If you do, you stand to gain from two federal contracts recently awarded to Secat Inc., a University of Kentucky affiliated research management and consulting business dedicated to the aluminum industry.

The contracts totaling $3.5 million from the U.S. Department of Energy will be used on two projects aimed at reducing waste and lowering energy and cost components in the production and the fabrication processes of aluminum products.

The cost savings of these projects could reach the consumer as the aluminum industry reduces energy consumption and manufacturing costs.

The projects are worth $7.1 million over three years, with Secat and its industry partners contributing half of the cost, said Subodh Das, director of the Center for Aluminum Technology (CAT) of the UK College of Engineering. CAT is the only aluminum research lab in the nation supported by a university, government and private industry.

Secat, located at UK’s Coldstream Research Campus, allows aluminum manufacturing companies to become more competitive in the global market through applied research that will lower energy and production costs, Das said.

The projects are especially significant to Kentucky, where the manufacturing and processing of aluminum is a major industry. The commonwealth has 81 aluminum plants, which constitute the world’s greatest concentration of such facilities. These plants employ more than 11,000 men and women with an annual payroll of $542 million.

Those numbers could rise with the reduction of manufacturing and processing costs of aluminum.
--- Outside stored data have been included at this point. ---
-- ==== Sys2Proof/Machine/Strip.lean ====
section
/-! DEFINITION. The strip-device commands CREATE, SET_PIXEL, SET_ALL_PIXELS, SET_COLOUR, REFRESH, CLEAR and DESTROY
(43_strip_device.md R111 to R122). -/

namespace Sys2Proof.Machine

/-- What CREATE's argument checks say (43_strip_device.md R113). -/
inductive CreateCheck where
  | accept
  | reject
  | refuseRgbw
  deriving DecidableEq, Repr

/-- The checks of CREATE in the order of 43_strip_device.md R113; "reject" is INVALID_ARGUMENT, and PIXEL_FORMAT 1 is
refused (R114). -/
def createCheck (numLeds pin : Half) (s : State) : CreateCheck :=
  if s.devState = .live then .reject
  else if numLeds = 0#16 then .reject
  else if !s.platform.validPins.has pin.toNat then .reject
  else if s.platform.boundPins.has pin.toNat then .reject
  else if pixelFormat s.cfg = 1#2 then .refuseRgbw
  else if 2#2 ≤ pixelFormat s.cfg then .reject
  else if s.cfg.memBlockSymbols = 0#16 ∨ s.cfg.queueDepth = 0#8 then .reject
  else if !s.platform.clkSrcValues.has s.cfg.clkSrc.toNat then .reject
  else if !(durations s.cfg).all durationOk then .reject
  else .accept

/-- The device registers CREATE commits (43_strip_device.md R113, 10_state.md R48). -/
def createdDevice (numLeds pin : Half) (c : CfgRegs) : Device where
  chState := .disabled
  encState := .sendPixels
  encDone := false
  bytesCursor := 0
  copyCursor := 0
  memblk := []
  symBit0 := bit0Sym c
  symBit1 := bit1Sym c
  symReset := resetSym c
  numLeds := numLeds
  pin := pin
  resolutionHz := effRes c
  memBlock := c.memBlockSymbols
  config := devConfigWord c

/-- CREATE's commit: the device, and a pixel buffer of drawn bytes (43_strip_device.md R113, 92 D16). The device drives
its pin from here on (42_transmit_channel.md R110). -/
def State.createDevice (s : State) (numLeds pin : Half) : State :=
  { (s.drawBytes (3 * numLeds.toNat)).2 with
    dev := createdDevice numLeds pin s.cfg
    mem := Memory.writeBytes [] 0 (s.drawBytes (3 * numLeds.toNat)).1
    devState := .live : State }.markPin

/-- CREATE(NUM_LEDS, PIN) (43_strip_device.md R113). -/
def execCreate (numLeds pin : Half) (s : State) : Host.Outcome State Fault Refusal :=
  match createCheck numLeds pin s with
  | .reject => .next (s.returnCode .invalidArgument)
  | .refuseRgbw => .next s.refuse
  | .accept =>
    if s.allocFails.1 then .next (s.allocFails.2.returnCode .outOfMemory)
    else .next ((s.allocFails.2.createDevice numLeds pin).returnCode .ok)

/-- SetPixel(i, r, g, b) (43_strip_device.md R115). -/
def execSetPixel (index : Half) (r g b : Byte) (s : State) : Host.Outcome State Fault Refusal :=
  finish <| withDevice s <|
    if index < s.dev.numLeds then .done .ok (s.noteRace.writePixels (3 * index.toNat) (pixelBytes r g b))
    else .done .indexOutOfRange s

/-- Fill(r, g, b) (43_strip_device.md R116). -/
def State.fill (s : State) (r g b : Byte) : State :=
  s.noteRace.writePixels 0 (fillBytes s.dev.numLeds.toNat r g b)

/-- The zeroing of CLEAR (43_strip_device.md R120). -/
def State.zeroPixels (s : State) : State :=
  s.noteRace.writePixels 0 (List.replicate s.dev.bufferLen 0#8)

/-- RefreshSteps() from the sub-step HOST_SUB names (43_strip_device.md R117). At `start` the first sub-step is E. -/
def refreshStep (s : State) : Host.Outcome State Fault Refusal :=
  match s.hostSub with
  | .start => continueTo .transmit (chEnable s)
  | .enable => continueTo .transmit (chEnable s)
  | .transmit => continueTo .wait (chTransmit 0#8 s)
  | .wait => continueTo .disable (chWait infiniteTimeout s)
  | .disable => finish (chDisable s)

/-- A command that writes the pixels with `paint` as its first sub-step and then refreshes (43_strip_device.md R118,
R119, R120). -/
def paintThenRefresh (paint : CmdResult) (s : State) : Host.Outcome State Fault Refusal :=
  match s.hostSub with
  | .start => continueTo .enable paint
  | _ => refreshStep s

/-- REFRESH (43_strip_device.md R117). -/
def execRefresh (s : State) : Host.Outcome State Fault Refusal := refreshStep s

/-- SET_ALL_PIXELS(R, G, B) (43_strip_device.md R118). -/
def execSetAllPixels (r g b : Byte) (s : State) : Host.Outcome State Fault Refusal :=
  paintThenRefresh (withDevice s (.done .ok (s.fill r g b))) s

/-- The checks and the fill of SET_COLOUR (43_strip_device.md R119). -/
def paintColour (colour : Byte) (s : State) : CmdResult :=
  withDevice s <|
    match palette colour with
    | some (r, g, b) => .done .ok (s.fill r g b)
    | none => .done .invalidArgument s

/-- SET_COLOUR(COLOUR) (43_strip_device.md R119). -/
def execSetColour (colour : Byte) (s : State) : Host.Outcome State Fault Refusal :=
  paintThenRefresh (paintColour colour s) s

/-- CLEAR (43_strip_device.md R120). -/
def execClear (s : State) : Host.Outcome State Fault Refusal :=
  paintThenRefresh (withDevice s (.done .ok s.zeroPixels)) s

/-- The release of encoder, channel and buffer together: the device registers cease to exist (43_strip_device.md R122,
log 12), and the pin is driven no more (42_transmit_channel.md R107). -/
def State.releaseDevice (s : State) : State :=
  { s with dev := Device.absent, mem := [], devState := .destroyed : State }.markPin

/-- DESTROY (43_strip_device.md R122). -/
def execDestroy (s : State) : Host.Outcome State Fault Refusal :=
  finish <| withDevice s <|
    match s.dev.chState with
    | .enabled => .done .deviceError s
    | .transmitting => .done .deviceError s
    | .disabled => withDriver s fun t => .done .ok t.releaseDevice
    | .deleted => .done .ok s.releaseDevice

end Sys2Proof.Machine
end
The Secat project on oxidative melt loss will reveal fundamental understanding of the reduction of waste, called dross, which is formed in the aluminum melting process. Implementation of this project would lead to energy savings of 58 trillion Btu by the year 2020, Das said. A savings of 58 trillion Btu is the equivalent to the energy required for burning 15 million 100-watt light bulbs continuously for one year.

The second project will assist the aluminum industry in reducing the incidence of ingot cracks from the current level of 5 percent down to 2 percent. Ingot cracking is caused by stresses that are developed in casting operations. Implementation of the results of the research will lead to energy savings in excess of 6 trillion Btu by the year 2020, Das said. Six trillion Btu would provide one year’s energy requirements for a city with a population of 170,000.

Both projects will involve three national laboratories: Oak Ridge, Tennessee; Argonne, Chicago, Ill.; and Albany, Oregon. CAT at UK is the university partner.

Aluminum companies involved in the projects are: Alcan Aluminum Corp.; ARCO Aluminum, Inc.; Commonwealth Aluminum; Hydro Aluminum, Louisville, Inc.; IMCO Recycling, Inc.; Logan Aluminum, Inc.; McCook Metals; NSA Division of Southwire Co.; and Wagstaff. All of these companies are based in Kentucky or have connections to the Bluegrass state.

Secat provides space, hardware and support service to individual companies and university researchers. At Secat, personnel from the university and from the private sector collaborate on projects while individual companies develop proprietary projects. Secat manages the Coldstream facility and coordinates non-university resources in the pursuit of specific research goals.